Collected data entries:

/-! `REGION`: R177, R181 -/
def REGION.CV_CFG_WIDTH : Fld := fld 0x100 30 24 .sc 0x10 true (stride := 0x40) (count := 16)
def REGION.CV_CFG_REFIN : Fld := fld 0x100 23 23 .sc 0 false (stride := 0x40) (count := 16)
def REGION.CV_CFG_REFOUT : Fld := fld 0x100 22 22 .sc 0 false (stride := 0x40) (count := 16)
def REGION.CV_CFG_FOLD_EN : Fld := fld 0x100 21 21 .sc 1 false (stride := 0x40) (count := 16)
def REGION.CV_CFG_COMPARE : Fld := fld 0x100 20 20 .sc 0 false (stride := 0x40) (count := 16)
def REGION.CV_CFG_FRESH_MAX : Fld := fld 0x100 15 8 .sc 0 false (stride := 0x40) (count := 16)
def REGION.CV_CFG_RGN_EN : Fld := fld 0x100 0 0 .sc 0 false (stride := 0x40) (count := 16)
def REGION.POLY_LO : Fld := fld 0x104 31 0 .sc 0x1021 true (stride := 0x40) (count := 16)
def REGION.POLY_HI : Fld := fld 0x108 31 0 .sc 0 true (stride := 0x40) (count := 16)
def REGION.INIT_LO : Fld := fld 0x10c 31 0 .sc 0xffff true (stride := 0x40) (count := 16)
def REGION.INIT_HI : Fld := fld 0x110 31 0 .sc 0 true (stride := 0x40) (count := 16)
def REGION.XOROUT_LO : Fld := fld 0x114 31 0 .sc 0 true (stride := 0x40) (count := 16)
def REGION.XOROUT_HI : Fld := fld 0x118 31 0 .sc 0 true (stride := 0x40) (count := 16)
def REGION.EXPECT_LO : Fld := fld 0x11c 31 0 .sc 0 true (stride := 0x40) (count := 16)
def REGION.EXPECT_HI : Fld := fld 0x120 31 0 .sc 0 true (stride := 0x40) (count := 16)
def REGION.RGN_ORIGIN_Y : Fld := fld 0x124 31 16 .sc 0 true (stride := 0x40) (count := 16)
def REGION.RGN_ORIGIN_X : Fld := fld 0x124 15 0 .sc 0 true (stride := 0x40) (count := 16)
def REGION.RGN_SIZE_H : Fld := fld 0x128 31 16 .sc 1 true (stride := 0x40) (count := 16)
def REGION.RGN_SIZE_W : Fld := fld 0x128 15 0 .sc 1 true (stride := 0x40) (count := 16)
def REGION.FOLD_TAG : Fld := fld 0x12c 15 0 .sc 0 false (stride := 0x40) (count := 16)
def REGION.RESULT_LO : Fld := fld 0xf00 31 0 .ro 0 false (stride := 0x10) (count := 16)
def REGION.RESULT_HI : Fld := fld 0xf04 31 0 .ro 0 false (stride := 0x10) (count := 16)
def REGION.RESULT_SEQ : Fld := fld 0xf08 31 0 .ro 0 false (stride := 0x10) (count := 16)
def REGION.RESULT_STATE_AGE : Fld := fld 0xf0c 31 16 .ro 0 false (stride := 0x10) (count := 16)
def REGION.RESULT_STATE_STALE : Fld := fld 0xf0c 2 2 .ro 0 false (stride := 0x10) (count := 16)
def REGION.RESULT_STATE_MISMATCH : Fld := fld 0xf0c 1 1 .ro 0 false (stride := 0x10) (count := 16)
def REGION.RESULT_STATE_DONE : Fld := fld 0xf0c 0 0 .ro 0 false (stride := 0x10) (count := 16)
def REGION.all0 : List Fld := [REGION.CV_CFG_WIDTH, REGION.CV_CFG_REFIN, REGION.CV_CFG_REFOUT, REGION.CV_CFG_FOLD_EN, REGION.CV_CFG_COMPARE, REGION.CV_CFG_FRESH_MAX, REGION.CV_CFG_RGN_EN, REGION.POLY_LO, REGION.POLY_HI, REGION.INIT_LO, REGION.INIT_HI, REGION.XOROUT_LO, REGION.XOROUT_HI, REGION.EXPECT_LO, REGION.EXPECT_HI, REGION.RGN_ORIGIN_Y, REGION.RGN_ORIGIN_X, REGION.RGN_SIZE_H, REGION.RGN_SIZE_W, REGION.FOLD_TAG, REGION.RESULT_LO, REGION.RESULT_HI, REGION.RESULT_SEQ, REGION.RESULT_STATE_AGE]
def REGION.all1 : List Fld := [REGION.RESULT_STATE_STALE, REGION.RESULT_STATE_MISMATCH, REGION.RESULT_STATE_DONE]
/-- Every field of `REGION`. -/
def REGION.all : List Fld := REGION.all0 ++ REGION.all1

* * *

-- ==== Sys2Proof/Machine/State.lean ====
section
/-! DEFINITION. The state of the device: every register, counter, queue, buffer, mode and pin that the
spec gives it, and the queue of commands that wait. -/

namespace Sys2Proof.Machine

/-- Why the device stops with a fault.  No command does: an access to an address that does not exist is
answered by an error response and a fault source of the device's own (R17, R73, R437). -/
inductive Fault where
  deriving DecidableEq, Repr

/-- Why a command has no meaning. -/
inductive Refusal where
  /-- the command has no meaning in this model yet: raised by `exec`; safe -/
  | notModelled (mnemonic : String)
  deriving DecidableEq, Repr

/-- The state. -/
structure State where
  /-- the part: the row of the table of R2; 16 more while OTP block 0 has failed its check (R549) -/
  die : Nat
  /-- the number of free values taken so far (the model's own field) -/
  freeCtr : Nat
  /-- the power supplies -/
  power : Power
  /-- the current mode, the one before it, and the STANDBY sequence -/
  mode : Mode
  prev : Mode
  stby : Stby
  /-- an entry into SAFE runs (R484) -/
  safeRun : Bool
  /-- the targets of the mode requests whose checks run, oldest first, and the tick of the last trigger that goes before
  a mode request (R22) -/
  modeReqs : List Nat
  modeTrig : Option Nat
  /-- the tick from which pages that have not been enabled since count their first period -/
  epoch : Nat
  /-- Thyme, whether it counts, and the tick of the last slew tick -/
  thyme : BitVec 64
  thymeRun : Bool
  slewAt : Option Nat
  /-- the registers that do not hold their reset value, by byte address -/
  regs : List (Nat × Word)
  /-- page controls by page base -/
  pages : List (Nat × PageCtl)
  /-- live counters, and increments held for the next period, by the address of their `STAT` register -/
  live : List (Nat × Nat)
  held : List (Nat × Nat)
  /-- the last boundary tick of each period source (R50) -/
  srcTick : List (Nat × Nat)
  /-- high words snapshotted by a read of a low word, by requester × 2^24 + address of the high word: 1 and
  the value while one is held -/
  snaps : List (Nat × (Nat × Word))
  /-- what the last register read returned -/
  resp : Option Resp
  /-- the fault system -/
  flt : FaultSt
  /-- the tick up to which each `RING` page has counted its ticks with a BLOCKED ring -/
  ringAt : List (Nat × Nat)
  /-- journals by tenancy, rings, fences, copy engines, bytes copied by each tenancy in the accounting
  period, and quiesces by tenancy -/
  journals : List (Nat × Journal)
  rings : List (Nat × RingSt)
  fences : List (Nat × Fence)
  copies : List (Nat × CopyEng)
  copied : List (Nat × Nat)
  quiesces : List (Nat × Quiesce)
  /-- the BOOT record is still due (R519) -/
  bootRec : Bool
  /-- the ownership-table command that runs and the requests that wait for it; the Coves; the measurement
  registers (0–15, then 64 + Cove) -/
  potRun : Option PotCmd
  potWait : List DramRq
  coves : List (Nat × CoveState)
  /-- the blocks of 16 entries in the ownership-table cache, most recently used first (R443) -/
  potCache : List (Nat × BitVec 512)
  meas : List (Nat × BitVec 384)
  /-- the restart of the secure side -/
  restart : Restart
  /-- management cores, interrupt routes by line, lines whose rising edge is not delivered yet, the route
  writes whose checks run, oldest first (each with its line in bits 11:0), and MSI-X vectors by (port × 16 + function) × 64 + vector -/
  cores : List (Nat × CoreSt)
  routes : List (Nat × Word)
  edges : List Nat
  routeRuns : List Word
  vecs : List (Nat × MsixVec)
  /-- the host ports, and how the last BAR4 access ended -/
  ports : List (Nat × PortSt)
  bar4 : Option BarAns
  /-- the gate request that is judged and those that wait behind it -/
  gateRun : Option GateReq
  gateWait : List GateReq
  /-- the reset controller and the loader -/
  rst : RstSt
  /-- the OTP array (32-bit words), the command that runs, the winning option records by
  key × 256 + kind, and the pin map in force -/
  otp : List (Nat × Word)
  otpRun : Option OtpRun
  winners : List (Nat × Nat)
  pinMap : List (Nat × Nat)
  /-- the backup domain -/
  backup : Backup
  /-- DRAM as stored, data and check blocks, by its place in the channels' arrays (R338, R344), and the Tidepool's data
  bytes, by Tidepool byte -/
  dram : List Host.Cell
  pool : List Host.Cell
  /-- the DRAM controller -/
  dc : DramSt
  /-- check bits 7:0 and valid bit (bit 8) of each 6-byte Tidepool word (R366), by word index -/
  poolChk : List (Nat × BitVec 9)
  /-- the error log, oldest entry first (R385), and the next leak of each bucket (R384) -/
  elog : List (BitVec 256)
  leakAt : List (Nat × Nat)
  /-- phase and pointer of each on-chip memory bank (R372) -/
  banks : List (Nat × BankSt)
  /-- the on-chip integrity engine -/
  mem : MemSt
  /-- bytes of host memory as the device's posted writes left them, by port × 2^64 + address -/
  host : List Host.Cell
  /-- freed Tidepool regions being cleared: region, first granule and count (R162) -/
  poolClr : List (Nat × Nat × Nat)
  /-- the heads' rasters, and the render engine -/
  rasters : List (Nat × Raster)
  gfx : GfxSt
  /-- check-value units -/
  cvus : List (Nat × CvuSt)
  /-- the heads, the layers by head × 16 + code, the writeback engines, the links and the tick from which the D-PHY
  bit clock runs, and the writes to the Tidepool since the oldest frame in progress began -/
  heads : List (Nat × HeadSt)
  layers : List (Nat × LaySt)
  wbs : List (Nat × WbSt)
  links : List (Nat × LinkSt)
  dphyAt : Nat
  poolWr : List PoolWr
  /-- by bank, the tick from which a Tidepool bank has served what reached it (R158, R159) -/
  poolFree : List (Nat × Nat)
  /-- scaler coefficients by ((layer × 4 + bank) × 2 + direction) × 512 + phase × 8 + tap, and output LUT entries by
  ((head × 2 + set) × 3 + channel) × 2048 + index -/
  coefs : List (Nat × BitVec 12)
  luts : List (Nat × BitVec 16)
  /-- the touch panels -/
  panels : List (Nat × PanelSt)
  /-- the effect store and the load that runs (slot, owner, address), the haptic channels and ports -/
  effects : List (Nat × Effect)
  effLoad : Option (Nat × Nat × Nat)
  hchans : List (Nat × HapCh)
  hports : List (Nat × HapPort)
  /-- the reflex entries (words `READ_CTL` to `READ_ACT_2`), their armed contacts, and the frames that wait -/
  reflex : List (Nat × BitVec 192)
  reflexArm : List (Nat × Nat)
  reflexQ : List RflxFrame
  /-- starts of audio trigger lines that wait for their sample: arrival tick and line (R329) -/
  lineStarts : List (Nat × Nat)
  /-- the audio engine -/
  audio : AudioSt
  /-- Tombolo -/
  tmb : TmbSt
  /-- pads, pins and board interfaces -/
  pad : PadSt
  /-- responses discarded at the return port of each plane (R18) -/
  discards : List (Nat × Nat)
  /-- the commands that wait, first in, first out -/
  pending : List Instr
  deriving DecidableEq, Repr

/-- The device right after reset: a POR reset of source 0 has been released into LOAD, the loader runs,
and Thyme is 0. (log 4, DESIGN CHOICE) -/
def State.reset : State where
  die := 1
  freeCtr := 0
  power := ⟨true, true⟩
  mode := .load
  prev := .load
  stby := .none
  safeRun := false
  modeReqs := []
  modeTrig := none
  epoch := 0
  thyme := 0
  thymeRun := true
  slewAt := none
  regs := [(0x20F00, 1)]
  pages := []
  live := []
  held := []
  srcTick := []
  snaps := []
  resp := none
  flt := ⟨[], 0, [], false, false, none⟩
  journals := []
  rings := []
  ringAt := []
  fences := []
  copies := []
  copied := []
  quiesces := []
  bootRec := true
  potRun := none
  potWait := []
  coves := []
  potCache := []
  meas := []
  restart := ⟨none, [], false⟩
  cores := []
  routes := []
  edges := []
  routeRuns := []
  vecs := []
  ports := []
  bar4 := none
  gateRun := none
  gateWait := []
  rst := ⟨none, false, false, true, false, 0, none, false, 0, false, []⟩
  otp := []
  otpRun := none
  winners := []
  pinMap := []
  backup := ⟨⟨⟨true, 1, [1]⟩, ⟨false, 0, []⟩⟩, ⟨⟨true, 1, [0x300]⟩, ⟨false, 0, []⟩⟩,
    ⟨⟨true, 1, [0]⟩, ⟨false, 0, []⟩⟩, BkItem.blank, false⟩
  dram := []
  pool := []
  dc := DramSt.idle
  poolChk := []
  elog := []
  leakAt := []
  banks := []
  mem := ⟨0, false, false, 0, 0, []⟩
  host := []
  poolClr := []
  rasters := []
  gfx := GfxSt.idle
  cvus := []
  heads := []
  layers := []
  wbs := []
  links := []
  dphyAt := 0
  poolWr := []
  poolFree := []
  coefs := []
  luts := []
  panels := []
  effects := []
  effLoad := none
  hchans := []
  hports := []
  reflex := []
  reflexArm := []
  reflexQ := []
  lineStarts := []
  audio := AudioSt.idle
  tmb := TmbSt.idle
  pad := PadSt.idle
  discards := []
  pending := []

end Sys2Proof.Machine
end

ASSIGNMENT: Where the data above reaches the line holding "R177, R181 -/", begin printing, and stop after the line holding "def REGION.CV_CFG_FOLD_EN : Fld". Each line must be reproduced exactly, with nothing else added.

EXERCISE ANSWER:
/-! `REGION`: R177, R181 -/
def REGION.CV_CFG_WIDTH : Fld := fld 0x100 30 24 .sc 0x10 true (stride := 0x40) (count := 16)
def REGION.CV_CFG_REFIN : Fld := fld 0x100 23 23 .sc 0 false (stride := 0x40) (count := 16)
def REGION.CV_CFG_REFOUT : Fld := fld 0x100 22 22 .sc 0 false (stride := 0x40) (count := 16)
def REGION.CV_CFG_FOLD_EN : Fld := fld 0x100 21 21 .sc 1 false (stride := 0x40) (count := 16)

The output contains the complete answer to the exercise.